Using Images Makes Marketing Material More Emotionally Engaging

Images can influence mood and emotions. The following is from a research paper called, Impact of Images in Prent Media:

"...pictures have an unquestioned capacity to arouse emotions, and adds that such emotion may influence attitudes directly or indirectly by impacting message processing. Strivers (1994) believed visual images appeal to human beings on an emotions level and posited the more vibrant, excited, or convincing an image is, the more likely it will affect an individual. In the marketing context, similar outcomes are noteworthy. Since images can create a sense of drama, they hold a viewer's attention and create emotional involvement resulting in personal identification between the subjects of the story and the viewer."
Images Reduce Reading Fatigue

Images serve to break up passages of text, making marketing messages more user-friendly. It's worth remembering that when you next compile a campaign. While it's important to include as much information as possible, you can employ visuals to accomplish the job.

Images Are Easier for People to Remember


The human mind has a remarkable ability to recall images. And a study named Neural Correlates of the Episodic Encoding of Pictures and Words examined the brains of subjects while they read a text, then compared that to when they viewed images:

"...(The) medial temporal cortex has long been known from lesion experiments to be important for episodic memory and may be particularly important for encoding new information. The greater activity in medial temporal cortex during encoding of pictures compared with words suggests that pictures more directly or effectively engage these memory-related regions in the brain, thereby resulting in superior recollection of these items."
The study also found that the brain regions connected with reading words don't get used for memory tasks:

"Words, on the other hand, activate left hemisphere regions previously shown to be involved in language tasks, including left frontal, temporal, and parietal regions. This result implies that encoding of words primarily invokes a distributed system of regions involved in linguistic processing that is less able to support later retrieval from episodic memory.
Use Graphs to Communicate Visually

Research also shows that it takes twenty seconds of reading for internet users to process what an image can convey in fractions of a second.
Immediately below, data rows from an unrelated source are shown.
theorem State.view_ringClear_off (s : State) (hs : s.trc.scanOn = false) :
    s.ringClear.captureView = { s.captureView with count := 0, trc := s.trc.keep .ring .s3 } := by
  unfold State.ringClear
  rw [State.view_post_off _ _ _ (by exact hs)]
  rfl

theorem State.view_frdClear_off (s : State) (hs : s.trc.scanOn = false) :
    s.frdClear.captureView = { s.captureView with trc := s.trc.keep .table (tableGrade 0) } := by
  unfold State.frdClear State.postTable
  extract_lets c0 u0 c1 u1 c2 u2
  rw [State.view_post_off u2 _ _ (by exact hs)]
  rfl

theorem State.view_rpeClear_off (s : State) (hs : s.trc.scanOn = false) :
    s.rpeClear.captureView = { s.captureView with trc := s.trc.keep .repair .s3 } := by
  unfold State.rpeClear
  rw [State.view_post_off _ _ _ (by exact hs)]
  rfl

/-- What the clearing of a scan leaves of the view: the ring empty, the gate SHUT with no line in flight,
the carriage out of scan transport and braking or PARKED; the rest as it was (R155). -/
theorem State.view_scanClear (s : State) : ∃ x : Trc, x.scanOn = false ∧ x.ring = .s3 ∧ x.runOk ∧
    s.scanClear.captureView = { s.captureView with
      count := 0, trc := x, gateOpen := false, inFlight := false } := by
  obtain ⟨x, e, h1, h2, -, -, -, h3, -⟩ := s.stopOrder_eq
  have hk : ∀ y : Trc, y.motion = x.motion → y.braking = x.braking → y.runOk := by
    intro y e1 e2
    rcases h3 with h3 | h3
    · exact Trc.runOk_braking (e2.trans h3)
    · exact Trc.runOk_parked (e1.trans h3)
  refine ⟨((x.keep .ring .s3).keep .table (tableGrade 0)).keep .repair .s3, h1, rfl, hk _ rfl rfl, ?_⟩
  unfold State.scanClear
  rw [e]
  extract_lets s1 s2
  have v2 : s2.captureView = { s.captureView with trc := x, gateOpen := false, inFlight := false } := rfl
  have o2 : s2.trc.scanOn = false := h1
  have t2 : s2.trc = x := rfl
  have v3 := s2.view_ringClear_off o2
  rw [v2, t2] at v3
  generalize s2.ringClear = s3 at v3
  have t3 : s3.trc = x.keep .ring .s3 := congrArg CaptureView.trc v3
  have v4 := s3.view_frdClear_off (by rw [t3]; exact h1)
  rw [v3, t3] at v4
  generalize s3.frdClear = s4 at v4
  have t4 : s4.trc = (x.keep .ring .s3).keep .table (tableGrade 0) := congrArg CaptureView.trc v4
  have v5 : s4.dfdClear.captureView = s4.captureView := rfl
  have t5 : s4.dfdClear.trc = s4.trc := rfl
  generalize s4.dfdClear = s5 at v5 t5
  have v6 := s5.view_rpeClear_off (by rw [t5, t4]; exact h1)
  rw [v5, v4, t5, t4] at v6
  generalize s5.rpeClear = s6 at v6
  have v7 : s6.coeClear.captureView = s6.captureView := rfl
  rw [v7, v6]

/-- Once a scan is cleared, any state of the Scan Controller but PREPARING and SCANNING is safe. -/
theorem State.safe_scanClear (s : State) (hcal : s.cap.cal = none) (hm : s.cap.calTimer = false)
    (x : Scn) (op : OpState) (h1 : op ≠ .preparing) (h2 : op ≠ .scanning) :
    CaptureSafe ((s.scanClear.setScn x).setOp op) := by
  obtain ⟨y, hs, hr, hk, v⟩ := s.view_scanClear
  generalize s.scanClear = u at v
  have hc : u.rng.lines = [] := List.length_eq_zero_iff.mp (congrArg CaptureView.count v)
  have ht : u.trc = y := congrArg CaptureView.trc v
  have hg : u.cap.gateOpen = false := congrArg CaptureView.gateOpen v
  have hcal1 : u.cap.cal = none := by
    have : u.cap.cal.isSome = s.cap.cal.isSome := congrArg CaptureView.cal v
    rw [hcal] at this
    simpa using this
  have hm1 : u.cap.calTimer = false := (congrArg CaptureView.calTimer v).trans hm
  have k : CaptureSafe (u.setScn { x with op := op }) := by
    constructor
    · rw [State.setScn_rng, hc]; decide
    · rw [State.setScn_rng, State.setScn_trc, hc, ht, hr]; rfl
    · rw [State.setScn_cap, hg]; intro g; cases g
    · rw [State.setScn_trc, ht]; exact hk
    · intro e; exact absurd e h2
    · intro _; exact hc
    · rw [State.setScn_trc, ht, hs]; intro e; cases e
    · intro _; exact ⟨h1, h2, hc⟩
    · rw [State.setScn_cap]; intro e; exact absurd hcal1 e
    · rw [State.setScn_cap, hm1]; intro e; cases e
  exact k.of_view (State.view_evalHalted _)
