-- ==== Sys2Proof/WellFormed.lean ====
section
/-! DEFINITION. What a command's operands must satisfy to name an event that can occur. exec gives a
meaning to every term all the same; these checks say which terms the spec speaks of. -/

namespace Sys2Proof

/-- The twenty command kinds (R196). -/
def commandKinds : List Byte :=
  [0x01#8, 0x02#8, 0x03#8, 0x04#8, 0x08#8, 0x09#8, 0x0A#8, 0x0B#8, 0x0C#8, 0x0D#8,
   0x10#8, 0x11#8, 0x12#8, 0x14#8, 0x15#8, 0x18#8, 0x19#8, 0x1A#8, 0x1C#8, 0x1D#8]

/-- A good record has a payload of at most 1,024 bytes (R166). -/
def payloadFits (payload : List Byte) : Bool := payload.length ≤ Config.receiveLimit

/-- A line brings at least one pixel: a line is 64 pixels or more (R2). -/
def pixelsArrive (pixels : List Pixel) : Bool := !pixels.isEmpty

/-- The operands name an event that can occur. -/
def Instr.wellFormed : Instr → Bool
  | .powerOn => true
  | .resetPin => true
  | .recordReceived bytes => !bytes.isEmpty
  | .interByteTimeout => true
  | .identify _ p => payloadFits p
  | .status _ p => payloadFits p
  | .softReset _ p => payloadFits p
  | .softResetTakesEffect => true
  | .abort _ p => payloadFits p
  | .setup _ p => payloadFits p
  | .profile _ p => payloadFits p
  | .formatRule _ p => payloadFits p
  | .scanStart _ p => payloadFits p
  | .mark _ p => payloadFits p
  | .speedCap _ p => payloadFits p
  | .lamp _ p => payloadFits p
  | .home _ p => payloadFits p
  | .move _ p => payloadFits p
  | .afeWrite _ p => payloadFits p
  | .afeRead _ p => payloadFits p
  | .calRun _ p => payloadFits p
  | .calLoad _ p => payloadFits p
  | .calRead _ p => payloadFits p
  | .causeEnable _ p => payloadFits p
  | .causeClear _ p => payloadFits p
  | .unknownKind k _ p => payloadFits p && !commandKinds.contains k
  | .recordSent => true
  | .linkHoldActive => true
  | .linkHoldInactive => true
  | .holderRemoved => true
  | .holderInserted => true
  | .homeEdge => true
  | .homeReleased => true
  | .homeStepLimit => true
  | .endEdge => true
  | .motorStep _ elapsed => elapsed ≤ Config.rampStepMicros
  | .brakingStep _ => true
  | .holdTimerExpiry => true
  | .rampStepEnd => true
  | .watchdogExpiry => true
  | .lineComplete _ px => pixelsArrive px
  | .repairComplete => true
  | .warmupExpiry => true
  | .darkSettleEnd => true
  | .calLineTimer => true
  | .calLineComplete px => pixelsArrive px
  | .afeTransferComplete _ _ => true

end Sys2Proof
end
Recently, MIT neuroscientists found that the brain can remember images - including graphs - after only thirteen milliseconds:

"...a team of neuroscientists from MIT has found that the human brain can process entire images that the eye sees for as little as 13 milliseconds - the first evidence of such rapid processing speed. The fact that you can do that at these high speeds indicates to us that what vision does is find concepts. That's what the brain is doing all day long - trying to understand what we're looking at," says Mary Potter, an MIT professor of brain and cognitive sciences and senior author of the study. This rapid-fire processing may help direct the eyes, which shift their gaze three times per second, to their next target, Potter says. "The job of the eyes is not only to get the information into the brain, but to allow the brain to think about it rapidly enough to know what you should look at next. So in general, we're calibrating our eyes so they move around just as often as possible consistent with understanding what we're seeing," she says."
Images Build Trust and Increase Profitability

eBay researched hundreds of millions of sales to see if images had a positive effect on success.

"Our results show positive evidence that images help increase buyer's attention, trust, and conversion rate. Among the three properties of images, our study shows that increasing number of images of the product - which is equivalent to providing a more complete visual representation of the product, is an effective way to improve sell-through."
eBay examined more than 55,000 sales and discovered that previously unsold products achieved better results when more images got added to listings:

"Strong correlation between increment in photo count and profit rate. We found a clear trend that as photo count increases, the probability of making profit also increases."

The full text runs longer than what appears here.